How To Ensure That Your Life Sucks

With the start of the year comes a glut of articles, posts, and inspiration about how to make this the BEST YEAR EVER! Don’t get me wrong, I love both creating and consuming this kind of stuff, and do so like it’s going out of style. However, sometimes we need a little hit of reverse psychology to really get it!

How To Ensure That Your Life Sucks

 

 KEEP TALKING ABOUT YOUR PROBLEMS

Pay a lot of attention to the things in your life that are not going well or are causing you a lot of pain. Look at what you dislike and make a big energetic noise about it. Notice it, focus on it, and talk to your friends about it. Complain loudly and vehemently! Even come up with a little comedy routine about it, so that you are rewarded for your “funny” misery drill. Make a habit of thinking about it first thing in the morning, and last thing before you go to bed. Allow yourself to dwell and wallow.

 BE SELF-CENTERED

This one is crucial. Make sure that you spend a lot of time thinking about yourself, and especially the many ways in which your needs are not getting met. Make your problems more important than other people’s problems, and be sure to position yourself as a victim who others cannot possibly understand. Don’t help others, never do anything unless you know you will get something back, and always be too proud and stubborn to accept outside assistance.

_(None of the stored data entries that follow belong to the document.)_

/-! ## Conversions, the format register and exchange (R59, R66 to R71, R191 to R212) -/

/-- R191, R192, R193: conversions between integers and floating-point formats. -/
def Obligations.Conversions : Prop :=
  ∀ (h : Hdr) (x : FA),
    let fmtAt (k : Nat) : FFmt := [fF32, fF16, fBF16, fKF8].getD (x.fn.toNat / 2 ^ k % 4) fKF8
    RoundsTo (.cvtif h x) h x (fmtAt 2) (fun r => .ofInt
      (if x.fn.getLsbD 1 then intOf64 (x.fn.getLsbD 0) (r.w64 x.a) else intOf (x.fn.getLsbD 0) (r.w32 x.a)))
      (fun _ => []) ∧
    RoundsTo (.cvtff h x) h x (fmtAt 2) (fun r => (fmtAt 0).decode (fmtFtz r.fmt)
      ((r.w32 x.a).toNat / 2 ^ ((fmtAt 0).width * (x.fn.toNat / 32 % 4)) % 2 ^ (fmtAt 0).width)) (fun _ => []) ∧
    (let val (r : Rd) : Exact := (fmtAt 0).decode (fmtFtz r.fmt) ((r.w32 x.a).toNat % 2 ^ (fmtAt 0).width)
     let mode (r : Rd) : RMode := [fmtRnd r.fmt, .rtz, .rdn, .rup].getD (x.fn.toNat / 32 % 4) .rup
     let k := x.fn.toNat / 4 % 8
     let u := k % 2 == 1
     let w := [32, 64, 16, 8].getD (k / 2) 8
     Writes (.cvtfi h x) h (fun rs => rs.flatMap (fun r =>
       let v := clampFmt u w ((val r).toInt (mode r) (r.away (shTabInt rs val) 0))
       if w = 64 then r.put64 x.d (BitVec.ofInt 64 v) else r.put x.d (BitVec.ofInt 32 v))))

/-- The readers of one block of 32 elements: the same 32 / n threads, or the instruction's own (R194). -/
def Claims.OneBlock (n : Nat) (r q : Rd) : Bool :=
  match r.lane, q.lane with
  | some t, some u => decide (t / (32 / n) = u / (32 / n))
  | _, _ => true

/-- R59: s is the scale of the block of r among readers rs whose n elements are `src`: the smallest from 0 to 7 for which the
largest magnitude, divided by 2^s and rounded, is at most qmax, or 7; the search rounds as `mode`, and as RNE for SH and EF. -/
def Claims.IsBlockScale (n : Rd → Nat) (src : Rd → Nat → Exact) (mode : RMode) (rs : List Rd) (r : Rd) (s : Nat) : Prop :=
  let xs := (rs.filter (Claims.OneBlock (n r) r)).flatMap (fun q => (List.range (n q)).map (src q))
  let amax := xs.foldl (fun (m : Exact) v => if v.isNan then m else m.max2 v.abs) (.zero false)
  let qmax : Int := if fmtNfmt r.fmt = 0 then 127 else 7
  let search : RMode := if mode = .sh ∨ mode = .ef then .rne else mode
  let big (k : Nat) : Prop := qmax < (amax.scale (-(k : Int))).toInt search false
  if fmtBsc r.fmt = true ∧ fmtNfmt r.fmt ≤ 1 then s ≤ 7 ∧ (∀ k, k < s → big k) ∧ (s < 7 → ¬ big s) else s = 0

/-- R53, R54, R64 to R66: the bits of element k of r converted to its NFMT: KI8 and KI4 clamp; KF8, F16 and BF16 round; under
SH the quad's values decide. -/
def Claims.narrowed (mode : RMode) (rs : List Rd) (val : Rd → Exact) (k : Nat) (r : Rd) : Nat :=
  let form (q : Rd) : FFmt := [fKF8, fF16, fBF16].getD (fmtNfmt q.fmt - 2) fBF16
  let hash (q : Rd) : Nat := if fmtNfmt q.fmt ≤ 1 then (val q).hashInt else (form q).hash (val q)
  let up := r.away (if mode = .sh then rs.map (fun q => (q.thr, hash q)) else []) k
  if fmtNfmt r.fmt = 0 then (max (-128) (min 127 ((val r).toInt mode up)) % 256).toNat
  else if fmtNfmt r.fmt = 1 then (max (-8) (min 7 ((val r).toInt mode up)) % 16).toNat
  else (form r).round mode (fmtSat r.fmt) (fmtFtz r.fmt) up (val r)

/-- R59, R67, R194, R195, R198: CVTN, BSCALE and PACK.N wherever they issue: each reader's elements under FTZ, with .EF the sum
with its companion rounded to nearest; the scale of its block; each element divided by 2^s and converted; with .EF the
residues, then d packed from element 0 up, then with .SO the scale. -/
def Claims.Narrowing : Prop :=
  ∀ (h : Hdr) (x : FA),
    let n (r : Rd) : Nat := [4, 8, 4, 2].getD (fmtNfmt r.fmt) 2
    let ef := x.fn.getLsbD 0
    let f32 (r : Rd) (o : Opd) (k : Nat) : Exact := fF32.decode (fmtFtz r.fmt) (r.reg o k).toNat
    let word (r : Rd) (m : Nat) (q : Nat → Nat) : Word :=
      BitVec.ofNat 32 ((List.range m).map (fun k => q k % 2 ^ (32 / n r) * 2 ^ (32 / n r * k))).sum
    (let src (r : Rd) (k : Nat) : Exact :=
       if ef then fF32.decode (fmtFtz r.fmt)
         (fF32.round .rne false (fmtFtz r.fmt) false ((f32 r x.a k).add .rne (f32 r x.b k)))
       else f32 r x.a k
     let mode (r : Rd) : RMode := if ef then .rne else fmtRnd r.fmt
     ∃ s : List Rd → Rd → Nat, (∀ rs r, Claims.IsBlockScale n src (mode r) rs r (s rs r)) ∧
       Writes (.cvtn h x) h (fun rs => rs.flatMap (fun r =>
         let q (k : Nat) : Nat := Claims.narrowed (mode r) rs (fun q => (src q k).scale (-(s rs q : Int))) k r
         let value (k : Nat) : Exact := if fmtNfmt r.fmt = 0 then .ofInt (BitVec.ofNat 8 (q k)).toInt
           else if fmtNfmt r.fmt = 1 then .ofInt (BitVec.ofNat 4 (q k)).toInt
           else FFmt.decode ([fKF8, fF16, fBF16].getD (fmtNfmt r.fmt - 2) fBF16) false (q k)
         let residue (k : Nat) : Word :=
           if (src r k).isNan ∨ src r k = .inf false ∨ src r k = .inf true ∨ (value k).isNan then 0
           else BitVec.ofNat 32 (fF32.round .rne false (fmtFtz r.fmt) false
             ((src r k).add .rne ((value k).scale (s rs r)).neg))
         (if ef then (List.range (n r)).flatMap (fun k => r.putReg x.b k (residue k)) else []) ++
           r.put x.d (word r (n r) q) ++ (if x.fn.getLsbD 1 then r.put x.c (BitVec.ofNat 32 (s rs r)) else [])))) ∧
    (∃ s : List Rd → Rd → Nat, (∀ rs r, Claims.IsBlockScale n (fun q => f32 q x.a) (fmtRnd r.fmt) rs r (s rs r)) ∧
      Writes (.bscale h x) h (fun rs => rs.flatMap (fun r => r.put x.d (BitVec.ofNat 32 (s rs r))))) ∧
    (let div (r : Rd) : Nat := if fmtBsc r.fmt = true ∧ fmtNfmt r.fmt ≤ 1 then (r.w32 x.c).toNat % 8 else 0
     let src (k : Nat) (r : Rd) : Exact :=
       (fF32.decode (fmtFtz r.fmt) (r.w32 (if k = 0 then x.a else x.b)).toNat).scale (-(div r : Int))
     Writes (.packN h x) h (fun rs => rs.flatMap (fun r =>
       r.put x.d (word r 2 (fun k => Claims.narrowed (fmtRnd r.fmt) rs (src k) k r)))))

/-- R196, R197, R198: EFCLR clears n companions; CVTW widens each element exactly, times 2^b under .SC, to F32 or to I32; PACK
and UNPK place and extract parts of words. -/
def Claims.WideningAndPacking : Prop :=
  ∀ (h : Hdr) (x : FA),
    Writes (.efclr h x) h (fun rs => rs.flatMap (fun r =>
      (List.range (x.fn.toNat + 1)).flatMap (fun k => r.putReg x.d k 0))) ∧
    (let n := [4, 8, 4, 2, 2].getD (x.fn.toNat % 8) 2
     let elem (r : Rd) (k : Nat) : Exact :=
       let bits (w : Nat) : Nat := (r.w32 x.a).toNat / 2 ^ (w * k) % 2 ^ w
       [.ofInt (BitVec.ofNat 8 (bits 8)).toInt, .ofInt (BitVec.ofNat 4 (bits 4)).toInt, fKF8.decode false (bits 8),
        fF16.decode (fmtFtz r.fmt) (bits 16)].getD (x.fn.toNat % 8) (fBF16.decode (fmtFtz r.fmt) (bits 16))
     Writes (.cvtw h x) h (fun rs => rs.flatMap (fun r => (List.range n).flatMap (fun k => r.putReg x.d k
       (let v := (elem r k).scale (if x.fn.getLsbD 4 then (r.w32 x.b).toNat % 8 else 0 : Nat)
        if x.fn.getLsbD 3 then BitVec.ofInt 32 (v.toInt .rtz false)
        else BitVec.ofNat 32 (fF32.round (fmtRnd r.fmt).plain (fmtSat r.fmt) (fmtFtz r.fmt) false v)))))) ∧
    GivesSuch (.packH h x) h x.d (fun r v =>
      v = (r.w32 x.b).extractLsb' 0 16 ++ (r.w32 x.a).extractLsb' 0 16) ∧
    GivesSuch (.packBi h x) h x.d (fun r v => ∀ k, k < 32 → v.getLsbD k =
      if k / 8 = (r.w32 x.b).toNat % 4 then (r.w32 x.a).getLsbD (k % 8) else (r.w32 x.c).getLsbD k) ∧
    (x.fn ≤ 1 → GivesSuch (.unpkH h x) h x.d (fun r v =>
      let e := (r.w32 x.a).toNat / 2 ^ (16 * ((r.w32 x.b).toNat % 2)) % 2 ^ 16
      v = if x.fn = 1 then BitVec.ofNat 32 e else (BitVec.ofNat 16 e).signExtend 32)) ∧
    (2 ≤ x.fn ∧ x.fn ≤ 3 → GivesSuch (.unpkB h x) h x.d (fun r v =>
      let e := (r.w32 x.a).toNat / 2 ^ (8 * ((r.w32 x.b).toNat % 4)) % 2 ^ 8
      v = if x.fn = 3 then BitVec.ofNat 32 e else (BitVec.ofNat 8 e).signExtend 32)) ∧
    (4 ≤ x.fn ∧ x.fn ≤ 5 → GivesSuch (.unpkN h x) h x.d (fun r v =>
      let e := (r.w32 x.a).toNat / 2 ^ (4 * ((r.w32 x.b).toNat % 8)) % 2 ^ 4
      v = if x.fn = 5 then BitVec.ofNat 32 e else (BitVec.ofNat 4 e).signExtend 32))

/-- R59, R67, R194 to R198: narrowing with block scales and error feedback, widening, packing: each completes, in every form
of its fields, wherever it issues. -/
def Obligations.NarrowWidenPack : Prop := Claims.Narrowing ∧ Claims.WideningAndPacking

/-- R68, R70, R71: decoding an RA40 container gives back every value of its range, whatever the guard bit. -/
def Claims.RA40ContainersHoldTheirValues : Prop :=
  ∀ (v : Int) (g : Bool), -(274877902848) ≤ v → v ≤ 274877902847 →
    raDecode (raEncode v g).toNat = v ∧ (raEncode v g).getLsbD 63 = g

/-- R199, R200: conversions from and to RA40 containers. -/
def Claims.RA40Conversions : Prop :=
  ∀ (h : Hdr) (x : FA),
    let v (r : Rd) : Int := raDecode (r.w64 x.a).toNat
    let g (r : Rd) : List RegWrite := if x.fn.getLsbD 2 then r.putPr x.c ((r.w64 x.a).getLsbD 63) else []
    let dst := x.fn.toNat % 4
    (dst = 0 → Writes (.cvtra h x) h (fun rs => rs.flatMap (fun r => r.put64 x.d (BitVec.ofInt 64 (v r)) ++ g r))) ∧
    (dst = 1 → RoundsTo (.cvtra h x) h x fF32
      (fun r => (Exact.ofInt (v r)).scale (if x.fn.getLsbD 3 then (r.w32 x.b).toInt else 0)) g) ∧
    (dst = 2 → ∃ w : Rd → Word, (∀ r, Reduced false true (v r) (w r)) ∧
      Writes (.cvtra h x) h (fun rs => rs.flatMap (fun r => r.put x.d (w r) ++ g r))) ∧
    (x.fn = 0 → Gives64 (.cvtar h x) h x.d (fun r =>
      raEncode (r.w32 x.a).toInt (!raInRange (r.w32 x.a).toInt))) ∧
    (x.fn = 1 → Gives64 (.cvtar h x) h x.d (fun r =>
      raEncode (r.w64 x.a).toInt (!raInRange (r.w64 x.a).toInt))) ∧
    (x.fn = 2 → Writes (.cvtar h x) h (fun rs => rs.flatMap (fun r =>
      let val (q : Rd) : Exact := fF32.decode (fmtFtz q.fmt) (q.w32 x.a).toNat
      let n := (val r).toInt (fmtRnd r.fmt) (r.away (shTabInt rs val) 0)
      r.put64 x.d (match val r with
        | .nan => raEncode 0 true
        | .inf neg => raEncode (if neg then -274877902848 else 274877902847) true
        | .fin .. => raEncode n (!raInRange n)))))

/-- R68, R70, R71, R199, R200: containers hold their values, and CVTRA and CVTAR read and make them. -/
def Obligations.RA40Values : Prop := Claims.RA40ContainersHoldTheirValues ∧ Claims.RA40Conversions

 DON’T DISRUPT YOUR NEGATIVE THUGHTS

Let them lead you down the trail! If you want your life to suck, it is essential that you give your negative thoughts as much time as they ask for. Make sure you don’t interrupt them by doing pesky things like meditating, helping other people, putting your energy into creative things, watching something that makes you laugh, practicing gratitude, or anything else that makes you feel good.

 IGNORE SPIRITUAL AND ENERGETIC PRACTICES

Just say no to looking after yourself. Refuse to take responsibility for your spiritual, energetic, and emotional health. Even though you know that you need spiritual and energetic practices, bury your head in the sand. Refuse to do them. Procrastinate like a pro! Come up with excuses as to why you shouldn’t bother or don’t have time. And for God’s sake, don’t do the Magical Morning Practice!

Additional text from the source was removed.